===== Dataset records =====

/-- A region record (R399). -/
structure Region where
  /-- GEN | 32 bits | R399 | 0 -/
  gen : Nat := 0
  /-- EPOCH | 8 bits | R399 | 0 -/
  epoch : BitVec 8 := 0
  /-- WATERMARK | 14 bits | R399 | 0 -/
  watermark : Nat := 0
  /-- STATE is REKEYING | 2 bits | R399 | STEADY -/
  rekeying : Bool := false
  /-- REASON | 2 bits | R399 | 0b00 WRAP -/
  reason : Reason := .wrap
  /-- PEAK | 16 bits | R399 | 0 -/
  peak : Nat := 0
  /-- OLD_EPOCH | 8 bits | R399 | 0 -/
  oldEpoch : BitVec 8 := 0
  /-- SLOT | 19 bits | R399 | 0 -/
  slot : Nat := 0
  /-- A tree loss reached the region while it was copying or under re-encryption, and its re-encryption for LOSS is still to come | model | R252, R405, R413 | no -/
  lossDue : Bool := false
  /-- The old generation's PEAK, kept in the controller while REKEYING | model | R406 | 0 -/
  oldPeak : Nat := 0
  /-- Reads in flight under the old generation, and under the current one | model | R407 | 0 -/
  inFlightOld : Nat := 0
  inFlight : Nat := 0
  /-- Order in which the region entered re-encryption | model | R406 | 0 -/
  entered : Nat := 0
deriving DecidableEq, Repr

/-- A page copy in progress (R251). -/
structure Migration where
  part : PartId
  page : Nat
  dst : Loc
  watermark : Nat
  failed : Bool := false
deriving DecidableEq, Repr

/-- A home of the pool home list (R242). -/
structure Home where
  base : BitVec 64
  bytes : Nat
deriving DecidableEq, Repr

/-- A home set (R243): contribution per home, the homes' list indexes with each contribution's start, and slot count. -/
structure HomeSet where
  contribution : Nat
  homes : List (Nat × Nat)
  slots : Nat
deriving DecidableEq, Repr

/-- A gathering fetch (R258). -/
structure Fetch where
  part : PartId
  entry : Nat
  bank : Nat
  version : Nat
  pos : Nat := 0
  started : Bool := false
  poisoned : Bool := false
deriving DecidableEq, Repr

/-- A read of a T2 sector waiting on the fabric (R402, R407). -/
structure WaitRead where
  flow : Nat
  tag : Nat
  part : PartId
  va : Nat
  gen : Nat
  ctr : Nat
deriving DecidableEq, Repr
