-- ==== Sys2Proof/Machine/Access.lean ====
section
/-!
DEFINITION. Machine/Access.lean: who sends a dictionary request and what it may do (R543, R559, R564, R463, R472), the per-session values (R556), and the answer to a request.
A command that stands for the final segment of a write is answered with request ID 0; requests that travel as WRITE messages carry their own (notes/assumptions/8.md).
-/

namespace Sys2Proof.Machine

/-- The session of a request; without a session, the record of its source address and port (R556). -/
def findSess (s : State) (q : Req) : Option DSess := s.dict.sessions.find? (fun x => x.sid = q.sid && (q.sid ≠ 0 || x.src = q.src))

/-- The role of a request; METER without a live session (R543). -/
def roleOf (s : State) (q : Req) : Role :=
  if q.sid = 0 then .meter else match findSess s q with | some x => if x.revoked then .meter else x.role | none => .meter

/-- A full OPERATOR session. -/
def isOperator (s : State) (q : Req) : Bool := roleOf s q = .operator
/-- A MAKER session. -/
def isMaker (s : State) (q : Req) : Bool := roleOf s q = .maker
/-- A bound TENANT session of partition `p`. -/
def isTenant (s : State) (q : Req) (p : PartId) : Bool :=
  roleOf s q = .tenant && (match findSess s q with | some x => x.bound && x.part = some p | none => false)
/-- OPERATOR, or TENANT of `p`. -/
def opOrTenant (s : State) (q : Req) (p : PartId) : Bool := isOperator s q || isTenant s q p
def opOrMaker (s : State) (q : Req) : Bool := isOperator s q || isMaker s q

/-- The hub answers dictionary requests (R564): STANDBY, DOZE, ACTIVE, RECOVERY, and the sequences between them that keep the management domain up. -/
def reachable (s : State) : Bool := s.pow.mgmtUp && s.pow.mod ≠ .off && s.pow.mod ≠ .booting

/-- The object at an index is served in the module's present state (R463, R472, R547, R564). -/
def served (s : State) (index : Nat) : Bool :=
  if s.life.force = 5 ∨ s.pow.scrapped then index = 0x1018 || index = 0xA000 || index = 0xA003
  else if s.pow.mod = .recovery then index = 0x1018 || index = 0xA000 || index = 0xA003 || index = 0xA001
  else if s.pow.mod = .active ∨ s.pow.mod = .doze then true
  else (0x1000 ≤ index && index ≤ 0x11FF) || (0x6F00 ≤ index && index ≤ 0x6FFF) || (0xA000 ≤ index && index ≤ 0xA0FF) || (0xB000 ≤ index && index ≤ 0xB0FF)

/-- The per-session values of a request (R556). -/
def perOf (s : State) (q : Req) : PerSession := ((findSess s q).map (·.vals)).getD {}

/-- Change a session's record; a request without a session gets its record at its first use. -/
def updSess (q : Req) (f : DSess → DSess) (s : State) : State :=
  let ses := match findSess s q with
    | some _ => s.dict.sessions.map (fun x => if x.sid = q.sid && (q.sid ≠ 0 || x.src = q.src) then f x else x)
    | none => if q.sid = 0 then f { sid := 0, src := q.src, role := .meter } :: s.dict.sessions else s.dict.sessions
  { s with dict := { s.dict with sessions := ses } }

def updPer (q : Req) (f : PerSession → PerSession) (s : State) : State := updSess q (fun x => { x with vals := f x.vals }) s

/-- The session's values of one partition's memory object. -/
def perPart (s : State) (q : Req) (p : PartId) : PerPart := (alGet p.val (perOf s q).parts).getD {}
def updPerPart (q : Req) (p : PartId) (f : PerPart → PerPart) (s : State) : State :=
  updPer q (fun v => { v with parts := alSet p.val (f ((alGet p.val v.parts).getD {})) v.parts }) s

/-- A request has been executed (R553): on the sideband, one frame came and its answer of `n` frames goes out. -/
def executed (q : Req) (n : Nat) (s : State) : State :=
  let d := { s.dict with counters := bump s.dict.counters 2 1 }
  let onSb : Bool := match findSess s q with | some x => x.route = .sideband | none => true
  { s with dict := if onSb then (d.frames 1 1).frames 2 n else d }

/-- The answer to a request that stands for a write. -/
def answer (q : Req) (r : State × Status) : State := (executed q 1 r.1).emit [.response q.sid q.src 0 r.2 false []]
/-- The data of an answer in a request's session, as it travels (R560). -/
def reqWire (s : State) (q : Req) (index sub : Nat) (st : Status) (b : Bytes) : Bytes :=
  match findSess s q with
  | some x => if q.sid = 0 then b else x.wire x.route (dictHeader 4 0 st.code index sub 0 0 0xFFFF q.sid (x.seqOut + 1) 0 b.length) b
  | none => b
/-- The answer to a request that reads an object; it takes the session's next SEQ. -/
def answerData (q : Req) (index sub : Nat) (r : State × Status × Bytes) : State :=
  let s := executed q 1 r.1
  (if q.sid = 0 then s else updSess q DSess.sent s).emit [.response q.sid q.src 0 r.2.1 false (reqWire s q index sub r.2.1 r.2.2)]

/-- A write is carried out by `f` where the object is served and the requester may use it; otherwise it ends DENIED and changes nothing (R6, R543). -/
def guarded (s : State) (index : Nat) (may : Bool) (f : State × Status) : State × Status :=
  if served s index && may then f else (s, .denied)

/-- A write of a persistent object stands only once module flash has taken it: when that flash write fails, the WRITE ends INTERNAL and the old value stands (R544). -/
def flashed (q : Req) (persistent : Bool) (s : State) (r : State × Status) : State × Status :=
  if q.flashFails && persistent && r.2 = .done then (s, .internal) else r

/-- A software request at a module that hears it. -/
def software (s : State) (t : State) : Res := heard (reachable s) s t

end Sys2Proof.Machine
end

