/-- Retire a unit: an ARRAY's logical array goes to a spare of its die, or is lost; a CHECKER takes its ARRAY with it. -/
def retireOne (u : Nat) (s : State) : State :=
  let x := s.ras.unit u
  let ras := (s.ras.setUnit u { x with state := .retired, suspect := false, serves := none, takenFrom := none, leaving := false, retest := false, permanent := true }).enter (frameNow s) u 6 0
  let a := match x.serves with | some a => some a | none => x.takenFrom
  let ras := match unitKind u, a with
    | 1, some a =>
      match ras.spares (unitDie u) (rerunUnits s) with
      | sp :: _ => { ras.setUnit sp { ras.unit sp with state := .inService, serves := some a } with out := ras.out.erase a }
      | [] => { ras with lostPending := (a :: ras.lostPending).dedup, out := ras.out.erase a }.enter (frameNow s) u 9 a
    | _, _ => ras
  -- the retirement and the loss of a logical array are entries of their own (R507)
  let isLost : Bool := match a with | some a => !s.ras.lostPending.contains a && ras.lostPending.contains a | none => false
  let s := rasAudit u { s with ras := ras }
  if isLost then rasAudit u s else s

def retireUnit (u : Nat) (s : State) : State :=
  let s := retireOne u s
  if unitKind u = 2 ∧ (s.ras.unit (0x1000 + unitIndex u)).state ≠ .retired then retireOne (0x1000 + unitIndex u) s else s

/-- No slice runs on the logical array that a unit serves. -/
def unitIdle (s : State) (u : Nat) : Bool :=
  match (s.ras.unit u).serves with
  | some a => match arrayOf a with | some a => s.arrays[a].cur.isNone | none => true
  | none => true

/-- UNIT_RETIRE: the fault is permanent and no slice runs on the unit (R499, R502). -/
def execUnitRetire (u : BitVec 16) (s : State) : Res :=
  need ((s.ras.unit u.toNat).permanent && (s.ras.unit u.toNat).state ≠ .retired && unitIdle s u.toNat) (retireUnit u.toNat s)

/-- The window has passed since the last strike and every test since has been passed (R499). -/
def mayClear (s : State) (u : Nat) : Bool :=
  let x := s.ras.unit u
  x.suspect && x.testsPassed && !x.permanent && strikesIn s.ras.window.toNat (frameNow s) x = 0

def execSuspectClear (u : BitVec 16) (s : State) : Res :=
  need (mayClear s u.toNat)
    { s with ras := (s.ras.setUnit u.toNat { s.ras.unit u.toNat with suspect := false }).enter (frameNow s) u.toNat 8 0 }

/-! In-field test (R496, R497). -/

/-- The next test after one in this frame (R496). -/
def nextTestFrame (r : Ras) (frame : Nat) (x : PUnit) : Nat := frame + (if x.suspect then r.testInterval.toNat / 8 else r.testInterval.toNat)

/-- A CHECKER is out of service while its ARRAY is tested (R484, R496); it is tested with it and has no next test of its own (notes/assumptions/112.md). -/
def Ras.pairState (u : Nat) (st : UnitState) (r : Ras) : Ras :=
  let c := 0x2000 + unitIndex u
  if (r.unit c).state = .retired then r else r.setUnit c { r.unit c with state := st }

/-- The CHECKER's part of a test has failed (R497): no repair covers a check unit, and its fault is permanent. -/
def checkerFailed (u : Nat) (s : State) : State :=
  { s with ras := (s.ras.setUnit u { s.ras.unit u with permanent := true, testsPassed := false }).enter (frameNow s) u 4 (Config.freeNat s.free), free := s.free + 1 }

/-- The outcome of a scan test of an ARRAY (R497). The history's DETAIL of a failure is a free value (log 3). -/
def testDone (u : Nat) (res : TestResult) (s : State) : State :=
  let f := frameNow s
  let x := s.ras.unit u
  let d := Config.freeNat s.free
  let passed (r : Ras) : Ras := (r.setUnit u { r.unit u with leaving := true, retest := false, nextTest := nextTestFrame r f x, deferrals := 0 }).enter f u 3 0
  let broken (r : Ras) : Ras := (r.setUnit u { r.unit u with permanent := true, retest := false, testsPassed := false }).enter f u 4 d
  let ras := match res with
    | .pass => passed s.ras
    | .failReproduced => broken s.ras
    | .failRepairable row =>
      if x.retest ∨ (if row then 4 ≤ x.rowsUsed else 4 ≤ x.colsUsed) then broken s.ras
      else
        let r := (s.ras.enter f u 4 d).setUnit u { x with rowsUsed := if row then x.rowsUsed + 1 else x.rowsUsed, colsUsed := if row then x.colsUsed else x.colsUsed + 1, retest := true }
        { r with lineRepairs := r.lineRepairs + 1, repairGen := r.repairGen + 1 }.enter f u 5 d
  { s with ras := ras, free := s.free + 1 }

/-- A test finishes for an ARRAY, or finds its CHECKER at fault. -/
def execTestComplete (u : BitVec 16) (r : TestResult) (s : State) : Res :=
  need ((s.ras.unit u.toNat).state = .underTest && !(s.ras.unit u.toNat).leaving && !(s.ras.unit u.toNat).permanent)
    (if unitKind u.toNat = 2 then (match r with | .pass => { s with ras := s.ras.enter (frameNow s) u.toNat 3 0 } | _ => checkerFailed u.toNat s) else testDone u.toNat r s)

/-- A partition's bitmap in force holds the logical array. -/
def heldArray (s : State) (a : Nat) : Bool := allParts.any (fun p => s.parts[p].state ≠ .free && s.parts[p].force.bitmap.getLsbD a)

/-- Take a unit out for test without a spare: its logical array is out until it returns (R224, R496). -/
def takeOut (u : Nat) (r : Ras) : Ras :=
  let x := r.unit u
  let r := (r.setUnit u { x with state := .underTest, takenFrom := x.serves, serves := none, deferrals := 0 }).pairState u .underTest
  match x.serves with | some a => { r with out := (a :: r.out).dedup } | none => r

/-- Deferred 64 times, the unit goes without a spare (R496). -/
def execTestDeferLimit (u : BitVec 16) (s : State) : Res :=
  need ((s.ras.unit u.toNat).state = .inService && 64 ≤ (s.ras.unit u.toNat).deferrals && unitIdle s u.toNat) { s with ras := takeOut u.toNat s.ras }

/-- Units leave test (R497). -/
def leaveTests (r : Ras) : Ras :=
  (r.units.filter (fun x => x.2.state = .underTest && x.2.leaving)).foldl (fun r x =>
    let r := r.pairState x.1 .inService
    match x.2.takenFrom with
    | some a => { r.setUnit x.1 { x.2 with state := .inService, serves := some a, takenFrom := none, leaving := false } with out := r.out.erase a }
    | none => r.setUnit x.1 { x.2 with state := .spare, leaving := false }) r

/-- Step 5 of the tick (R208, R496): units that have finished leave test, then due units in ascending number, at most one per die under test. -/
def testSwaps (s : State) : State :=
  let busy := rerunUnits s
  let ras := leaveTests s.ras
  let due := (ras.units.filter (fun x => unitKind x.1 = 1 && (x.2.state = .inService || x.2.state = .spare) && !x.2.permanent && x.2.nextTest ≤ frameNow s)).map (·.1)
  let ras := due.foldl (fun r u =>
    let x := r.unit u
    if r.units.any (fun y => unitKind y.1 = 1 && y.2.state = .underTest && unitDie y.1 = unitDie u) ∨ busy.contains u then r
    else match x.serves with
      | none => (r.setUnit u { x with state := .underTest, deferrals := 0 }).pairState u .underTest
      | some a =>
        if !heldArray s a then takeOut u r
        -- spares that units due for retirement will take are not free for a test (R511)
        else match (r.spares (unitDie u) (u :: busy)).drop (r.units.filter (fun y => unitKind y.1 = 1 && unitDie y.1 = unitDie u && y.2.permanent && y.2.serves.isSome && y.2.state ≠ .retired)).length with
          | sp :: _ => ((r.setUnit sp { r.unit sp with state := .inService, serves := some a }).setUnit u { x with state := .underTest, serves := none, deferrals := 0 }).pairState u .underTest
          | [] => if 64 ≤ x.deferrals then takeOut u r else r.setUnit u { x with deferrals := x.deferrals + 1 }) ras
  { s with ras := ras }

/-! Queries (R507 to R509). -/

def opUnitQuery (q : Req) (u : BitVec 16) (s : State) : State × Status :=
  guarded s 0x9004 (isOperator s q && unitExists u.toNat) (updPer q (fun x => { x with unitQuery := u }) s, .done)
def execUnitQuery (q : Req) (u : BitVec 16) (s : State) : Res := software s (answer q (opUnitQuery q u s))

def opHistQuery (q : Req) (i : BitVec 32) (s : State) : State × Status :=
  guarded s 0x9005 (isOperator s q) (updPer q (fun x => { x with histIndex := i }) s, .done)
def execHistQuery (q : Req) (i : BitVec 32) (s : State) : Res := software s (answer q (opHistQuery q i s))

def opAuditQuery (q : Req) (n : BitVec 64) (s : State) : State × Status :=
  guarded s 0x9010 (isOperator s q || roleOf s q = .tenant) (updPer q (fun x => { x with auditSeq := n }) s, .done)
def execAuditQuery (q : Req) (n : BitVec 64) (s : State) : Res := software s (answer q (opAuditQuery q n s))

/-- The 32 bytes of UNIT_STATUS (R509). -/
def unitStatusBytes (s : State) (u : Nat) : Bytes :=
  let x := s.ras.unit u
  leBytes 1 x.state.code ++ leBytes 1 (x.deferrals % 128 + (if x.suspect then 128 else 0)) ++ leBytes 2 (x.serves.getD 0xFFFF) ++
  leBytes 1 (strikesIn s.ras.window.toNat (frameNow s) x) ++ leBytes 1 (x.colsUsed + 16 * x.rowsUsed) ++ zeros 10 ++
  leBytes 8 (x.strikeFrames.headD 0) ++ leBytes 8 (if unitKind u = 1 then x.nextTest else 0)

/-- The 32 bytes of a history entry (R498). -/
def histBytes (e : HistEntry) : Bytes :=
  leBytes 16 e.detail ++ zeros 3 ++ leBytes 1 e.strikes ++ leBytes 1 e.stateAfter ++ leBytes 1 e.event ++ leBytes 2 e.unit ++ leBytes 8 e.frame

/-- The 64 bytes of an audit entry (R507). -/
def auditBytes (e : AuditEntry) : Bytes :=
  leBytes 8 e.detail ++ zeros 18 ++ leBytes 1 e.status ++ leBytes 1 e.source ++ leBytes 1 e.part ++ leBytes 2 e.unit ++ leBytes 2 e.device ++
  leBytes 4 e.rangeBytes ++ leBytes 7 e.rangeVa ++ leBytes 4 e.offsetUs ++ leBytes 8 e.frame ++ leBytes 8 e.seq

/-- REPAIR_SUMMARY (R506). -/
def repairSummary (s : State) : Bytes :=
  let r := s.ras
  let cnt (f : Nat × PUnit → Bool) : Nat := (r.units.filter f).length
  (List.range 4).flatMap (fun d => leBytes 1 (cnt (fun x => unitKind x.1 = 1 && unitDie x.1 = d && x.2.state = .spare))) ++
  (List.range 4).flatMap (fun d => leBytes 1 (cnt (fun x => unitKind x.1 = 1 && unitDie x.1 = d && x.2.state = .retired))) ++
  leBytes 2 (r.lost ++ r.lostPending).dedup.length ++ leBytes 2 r.lineRepairs ++ leBytes 2 r.windowRepairs ++ leBytes 2 r.hbmRows ++ leBytes 2 r.hbmBanks ++
  leBytes 4 (bitsNat' (allStraits.map (fun k => s.fab.straits[k].spare ≠ 0xFF))) ++ leBytes 2 (cnt (fun x => x.2.suspect)) ++
  leBytes 4 r.history.length ++ leBytes 4 r.repairGen
where
  bitsNat' : List Bool → Nat
    | [] => 0
    | b :: t => (if b then 1 else 0) + 2 * bitsNat' t

/-! The scan library (R494, R495). -/

/-- The staged file: chunks by offset, laid one after another up to TOTAL_BYTES. -/
def stagedFile (l : List (Nat × Bytes)) : Bytes :=
  let head := (alGet 0 l).getD []
  let total := leNat (slice head 8 4)
  ((List.range (ceilDiv total 1024)).flatMap (fun i => slice ((alGet (i * 1024) l).getD []) 0 1024)).take total

/-- The library is accepted (R494), with a version above the installed one. -/
def libOk (f installed : Bytes) : Bool :=
  let key := slice f 80 2592
  leNat (slice f 0 4) = 1 && 1 ≤ leNat (slice f 4 4) && leNat (slice f 8 4) = f.length && 7299 ≤ f.length && f.length ≤ 2 ^ 26 &&
  Config.sha3 key = Config.otpScanDigest &&
  Config.dsaVerify key "JT480 SCAN LIBRARY" (leBytes 64 (Config.sha3 (f.take 80)).toNat) (slice f 2672 4627) &&
  leBytes 64 (Config.sha3 (f.drop 7299)).toNat = slice f 16 64 &&
  (if installed.isEmpty then 0 else leNat (slice installed 4 4)) < leNat (slice f 4 4)

/-- BEGIN clears the staging area (R495); while a file is being verified it is refused (log 10). -/
def opLibBegin (q : Req) (s : State) : State × Status :=
  guarded s 0x9020 (opOrMaker s q && s.ras.libStatus ≠ 1)
    ({ s with ras := { s.ras with libStage := [], libStatus := 0 } }, .done)
def execLibBegin (q : Req) (s : State) : Res := software s (answer q (opLibBegin q s))

/-- A chunk lands at LIB_OFFSET (R495). -/
def opLibChunk (q : Req) (d : Bytes) (s : State) : State × Status :=
  guarded s 0x9020 (opOrMaker s q && s.ras.libStatus ≠ 1 && d.length = 1024)
    ({ s with ras := { s.ras with libStage := alSet s.ras.libOffset.toNat d s.ras.libStage } }, .done)
def execLibChunk (q : Req) (d : Bytes) (s : State) : Res := software s (answer q (opLibChunk q d s))

/-- COMMIT starts the verification (R495). -/
def opLibCommit (q : Req) (s : State) : State × Status :=
  guarded s 0x9020 (opOrMaker s q && s.ras.libStatus ≠ 1) ({ s with ras := { s.ras with libStatus := 1 } }, .done)
def execLibCommit (q : Req) (s : State) : Res := software s (answer q (opLibCommit q s))

/-- The verification ends: the library is swapped in, or LIB_STATUS reads DENIED and nothing changes (R495). -/
def execLibCommitComplete (s : State) : Res :=
  let f := stagedFile s.ras.libStage
  need (s.ras.libStatus = 1)
    { s with ras := if libOk f s.ras.library then { s.ras with library := f, libStage := [], libStatus := 0 } else { s.ras with libStatus := 0x60 } }

/-! Window and HBM repair (R503, R504). -/

/-- A window-store error (R503). A double error poisons the 256-byte range and strikes the bank; the sixteenth single error of a row in a frame is entered. A row is taken as a 256-byte range of the partition's window (log 11). -/
def windowEcc (p : PartId) (off bank : Nat) (dbl : Bool) (s : State) : State :=
  let u := 0x3000 + bank
  let key := (p.val * 2 ^ 24 + off / 256) * 1024 + bank
  let n := (alGet key s.ras.windowErrors).getD 0 + 1
  let f := frameNow s
  if dbl then
    let s := { s with ras := { s.ras with pendingWindow := (key :: s.ras.pendingWindow).dedup }.strike f u (off / 256) }
    s.putVM (({ s.vm with mem := winMark p (off / 256 * 256) 256 s.mem }.audit (auditOf 1 .uncorrectable p.val 0 256 (unit := u))).event p .uncorrectable)
  else
    let r := { s.ras with windowErrors := alSet key n s.ras.windowErrors }
    { s with ras := if n = 16 then { r with pendingWindow := (key :: r.pendingWindow).dedup }.enter f u 0xA (off / 256) else r }

/-- The window range exists and the array dies are up. -/
def execWindowEccError (p : PartId) (off bank : Nat) (dbl : Bool) (s : State) : Res :=
  need (off < windowBytes s.parts[p].force.bitmap && bank < 1024 && s.pow.mod = .active) (windowEcc p off bank dbl s)

/-- The pseudo-channel of a stack on which sector `i` of a frame lies (R233). -/
def pseudoChannel (i : Nat) : Nat := i % 32

/-- A stack's row is repaired, or its bank retired when it has no repair rows left; contents are copied unchanged (R504). Which sectors the row holds, and with them its pseudo-channel, is a free value (log 3). -/
def hbmRepair (k : StackId) (row : Nat) (left : Bool) (s : State) : State :=
  let u := 0x4000 + k.val * 32 + pseudoChannel (Config.freeNat s.free)
  let r := if left then { s.ras with hbmRows := s.ras.hbmRows + 1, pendingHbm := (k.val, row) :: s.ras.pendingHbm } else { s.ras with hbmBanks := s.ras.hbmBanks + 1 }
  { s with ras := { r with repairGen := r.repairGen + 1 }.enter (frameNow s) u 5 row, free := s.free + 1 }

/-- The die of a stack. -/
def stackDie (k : StackId) : DieId := ⟨k.val / 6, by have := k.isLt; omega⟩

def execHbmRowRepair (k : StackId) (row : Nat) (left : Bool) (s : State) : Res :=
  need (s.pow.domains[stackDie k] = .up && !s.mem.stacksFailed.contains k.val) (hbmRepair k row left s)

=====

Exercise objective: Which lines of the data contain "busy"? Copy them all.

Solution to the exercise:
  let busy := rerunUnits s
    if r.units.any (fun y => unitKind y.1 = 1 && y.2.state = .underTest && unitDie y.1 = unitDie u) ∨ busy.contains u then r
        else match (r.spares (unitDie u) (u :: busy)).drop (r.units.filter (fun y => unitKind y.1 = 1 && unitDie y.1 = unitDie u && y.2.permanent && y.2.serves.isSome && y.2.state ≠ .retired)).length with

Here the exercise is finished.